EXERCISE PROMPT> Isolate every line in the records below with "poolRelease" in it.

THE DATA>
-- ==== Sys2Proof/Laws/PerInstr.lean ====
section
/-! SUPPORT. A statement per instruction, about its packet: a command's record begins with the opcode of
spec/30_encoding.md R100 in the range of its unit, and the data format row is its six bytes (R91). -/

namespace Sys2Proof.Laws.OpcodeFirst

/-- The opcodes of a unit that R100 assigns. -/
def Assigned (op : Byte) : Prop :=
  (0x01 ≤ op.toNat ∧ op.toNat ≤ 0x05) ∨ (0x10 ≤ op.toNat ∧ op.toNat ≤ 0x15) ∨
  (0x20 ≤ op.toNat ∧ op.toNat ≤ 0x25) ∨ (0x30 ≤ op.toNat ∧ op.toNat ≤ 0x35) ∨
  (0x40 ≤ op.toNat ∧ op.toNat ≤ 0x42)

/-- At every configuration the packet of `i` is a command record that begins with `i`'s own assigned opcode, or,
where `i` has no opcode, the six bytes of the wire header. -/
def Statement (i : Instr) : Prop :=
  ∀ c : Config,
    match opcodeOf i with
    | some op => Assigned op ∧ (encode c i).form = .command ∧ (encode c i).bytes.head? = some op
    | none => (encode c i).form = .wire ∧ (encode c i).bytes.length = headerSize

/-- What is left to show of a command once its opcode is computed. -/
theorem command {c : Config} {i : Instr} {op : Byte} (h : opcodeOf i = some op) (ha : Assigned op) :
    Assigned op ∧ (encode c i).form = .command ∧ (encode c i).bytes.head? = some op := by
  simp [encode, h, ha]

theorem poolAcquire (len : Nat) : Statement (.poolAcquire len) :=
  fun _ => command rfl (by simp [Assigned])
theorem poolRelease (h : Slice) : Statement (.poolRelease h) :=
  fun _ => command rfl (by simp [Assigned])
theorem poolWr (h : Slice) (off : Nat) (bytes : List Byte) : Statement (.poolWr h off bytes) :=
  fun _ => command rfl (by simp [Assigned])
theorem poolRd (r : Readable) (off n : Nat) : Statement (.poolRd r off n) :=
  fun _ => command rfl (by simp [Assigned])
theorem poolStatus : Statement (.poolStatus) :=
  fun _ => command rfl (by simp [Assigned])
theorem hdrParse (bytes : List Byte) : Statement (.hdrParse bytes) :=
  fun _ => command rfl (by simp [Assigned])
theorem hdrSerialize (h : Header) : Statement (.hdrSerialize h) :=
  fun _ => command rfl (by simp [Assigned])
theorem hdrBuild (extType : BitVec 16) (msgType : BitVec 8) (len : Nat) : Statement (.hdrBuild extType msgType len) :=
  fun _ => command rfl (by simp [Assigned])
theorem hdrChid (h : Header) : Statement (.hdrChid h) :=
  fun _ => command rfl (by simp [Assigned])
theorem hdrMsgtype (h : Header) : Statement (.hdrMsgtype h) :=
  fun _ => command rfl (by simp [Assigned])
theorem hdrMsglen (h : Header) : Statement (.hdrMsglen h) :=
  fun _ => command rfl (by simp [Assigned])
theorem frmFromMessage (p : Slice) (msgType : BitVec 8) (extType : BitVec 16) (flag : Bool) : Statement (.frmFromMessage p msgType extType flag) :=
  fun _ => command rfl (by simp [Assigned])
theorem frmHeader (f : Frame) : Statement (.frmHeader f) :=
  fun _ => command rfl (by simp [Assigned])
theorem frmPayload (f : Frame) : Statement (.frmPayload f) :=
  fun _ => command rfl (by simp [Assigned])
theorem frmEncodedLength (f : Frame) : Statement (.frmEncodedLength f) :=
  fun _ => command rfl (by simp [Assigned])
theorem frmFromHandshake (p : Slice) : Statement (.frmFromHandshake p) :=
  fun _ => command rfl (by simp [Assigned])
theorem frmDrop (f : Frame) : Statement (.frmDrop f) :=
  fun _ => command rfl (by simp [Assigned])
theorem decWritable (c : Nat) : Statement (.decWritable c) :=
  fun _ => command rfl (by simp [Assigned])
theorem decFill (c : Nat) (bytes : List Byte) : Statement (.decFill c bytes) :=
  fun _ => command rfl (by simp [Assigned])
theorem decNextFrame (c : Nat) : Statement (.decNextFrame c) :=
  fun _ => command rfl (by simp [Assigned])
theorem decSetMode (c : Nat) (m : Mode) : Statement (.decSetMode c m) :=
  fun _ => command rfl (by simp [Assigned])
theorem decReset (c : Nat) : Statement (.decReset c) :=
  fun _ => command rfl (by simp [Assigned])
theorem decStatus (c : Nat) : Statement (.decStatus c) :=
  fun _ => command rfl (by simp [Assigned])
theorem encEncode (c : Nat) (f : Frame) : Statement (.encEncode c f) :=
  fun _ => command rfl (by simp [Assigned])
theorem encReset (c : Nat) : Statement (.encReset c) :=
  fun _ => command rfl (by simp [Assigned])
theorem encStatus (c : Nat) : Statement (.encStatus c) :=
  fun _ => command rfl (by simp [Assigned])
theorem wireHeader (h : Header) : Statement (.wireHeader h) := fun _ => ⟨rfl, rfl⟩

end Sys2Proof.Laws.OpcodeFirst
end

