/-- R63, R28: every operation stops only on misuse by the caller, but for `POOL.WR` through a corrupt index. -/
theorem BlockOk.exec_fault {s : State} (hs : BlockOk s) {i : Instr} {f : Fault} (hx : Machine.exec i s = .fault f) :
    CallersFault f ∨
      (f = .noPlace ∧ ∃ h off bs, i = .poolWr h off bs ∧ placeOf s.cfg h.idx = .corrupt ∧ bs ≠ []) := by
  cases i <;> dsimp only [Machine.exec] at hx
  case poolWr x off bs =>
    exact (hs.execPoolWr_fault hx).imp id fun ⟨hf, hp, hb⟩ => ⟨hf, x, off, bs, rfl, hp, hb⟩
  all_goals left
  case poolAcquire | poolStatus | hdrSerialize | hdrChid | hdrMsgtype | hdrMsglen | wireHeader =>
    exact Safe.of_exec hx Safe.ok
  case poolRelease x =>
    exact Safe.of_exec hx (Safe.useSlice_bind fun _ => (Safe.release x s).bind fun _ _ => Safe.ok)
  case poolRd r off n => exact hs.safe_execPoolRd hx
  case hdrParse bs => exact Safe.of_exec hx (by split <;> exact Safe.ok)
  case hdrBuild e ty len => exact Safe.of_exec hx (by split <;> exact Safe.ok)
  case frmFromMessage p ty e flag => exact Safe.of_exec hx (Safe.useSlice_bind fun _ => by split <;> exact Safe.ok)
  case frmFromHandshake p => exact Safe.of_exec hx (Safe.useSlice_bind fun _ => by split <;> exact Safe.ok)
  case frmHeader x => exact Safe.of_exec hx (Safe.useFrame_bind fun _ => by split <;> exact Safe.ok)
  case frmPayload x => exact Safe.of_exec hx (Safe.useFrame_bind fun _ => Safe.ok)
  case frmEncodedLength x => exact Safe.of_exec hx (Safe.useFrame_bind fun _ => Safe.ok)
  case frmDrop x =>
    exact Safe.of_exec hx (Safe.useFrame_bind fun _ => (Safe.release _ _).bind fun _ _ => Safe.ok)
  case decWritable c => exact hs.safe_execDecWritable hx
  case decFill c bs => exact hs.safe_execDecFill hx
  case decNextFrame c => exact hs.safe_execDecNextFrame hx
  case decSetMode c m =>
    refine Safe.of_exec hx (hs.safe_withDec fun D u _ _ => Safe.unlessFaulted ?_)
    split
    · exact Safe.ok
    · exact (Safe.releaseHeld _ _).bind fun _ _ => Safe.ok
  case decReset c =>
    exact Safe.of_exec hx (hs.safe_withDec fun D u _ _ => (Safe.releaseHeld _ _).bind fun _ _ => Safe.ok)
  case decStatus c => exact Safe.of_exec hx (hs.safe_withDec fun _ _ _ _ => Safe.ok)
  case encEncode c x =>
    refine Safe.of_exec hx (hs.safe_withEnc fun E u hs hE => Safe.useFrame_bind fun hf => ?_)
    obtain ⟨b, t, v, h1, h2, -⟩ := hs.wroteFrame hE hf
    rw [h1, Res.bind_ok, h2, Res.bind_ok]
    exact (Safe.release _ _).bind fun _ _ => Safe.ok
  case encReset c =>
    exact Safe.of_exec hx (hs.safe_withEnc fun E u _ _ => (Safe.releaseHeld _ _).bind fun _ _ => Safe.ok)
  case encStatus c => exact Safe.of_exec hx (hs.safe_withEnc fun _ _ _ _ => Safe.ok)

/-- Settles O54: a fault from a state of the invariant is the caller's misuse, or the want of a place of `POOL.WR`. -/
theorem blockNeverMisusesItsOwnMemory : Obligations.BlockNeverMisusesItsOwnMemory := by
  refine fun s i hs => ⟨fun hx => ?_, fun hx => ?_, fun hx => ?_⟩ <;>
    rcases hs.exec_fault hx with ⟨h1, h2, h3⟩ | ⟨hf, h⟩
  · exact h1 rfl
  · cases hf
  · exact h2 rfl
  · cases hf
  · exact absurd rfl h3
  · exact h

end Sys2Proof.Machine
end

section
/-! The wire header and its 48-bit value (spec/30_encoding.md R91, R92): the bits of the value, the sums that the
wire bytes make of the fields, and the header read back from its six bytes. -/

namespace Sys2Proof

/-- R92: a 16-bit field is the unsigned sum of its two bytes. -/
theorem toNat_eq_sum_two_bytes (x : BitVec 16) :
    x.toNat = (x.extractLsb' 0 8).toNat + 256 * (x.extractLsb' 8 8).toNat := by
  simp only [BitVec.extractLsb'_toNat, Nat.shiftRight_eq_div_pow]
  omega

/-- R92: a 24-bit field is the unsigned sum of its three bytes. -/
theorem toNat_eq_sum_three_bytes (x : BitVec 24) :
    x.toNat = (x.extractLsb' 0 8).toNat + 256 * (x.extractLsb' 8 8).toNat
      + 65536 * (x.extractLsb' 16 8).toNat := by
  simp only [BitVec.extractLsb'_toNat, Nat.shiftRight_eq_div_pow]
  omega

/-- R92, R144: what the fields are of a header whose serialised bytes are `b0` to `b5`. -/
theorem fields_of_headerBytes_eq {h : Header} {b0 b1 b2 b3 b4 b5 : Byte}
    (hb : headerBytes h = [b0, b1, b2, b3, b4, b5]) :
    h.extType.toNat = b0.toNat + 256 * b1.toNat ∧ h.msgType = b2 ∧
      h.msgLength.toNat = b3.toNat + 256 * b4.toNat + 65536 * b5.toNat := by
  simp only [headerBytes, List.cons.injEq, and_true] at hb
  obtain ⟨rfl, rfl, rfl, rfl, rfl, rfl⟩ := hb
  exact ⟨toNat_eq_sum_two_bytes _, rfl, toNat_eq_sum_three_bytes _⟩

OUTPUT>
theorem poolRelease (h : Slice) : Statement (.poolRelease h) :=
  case poolRelease x =>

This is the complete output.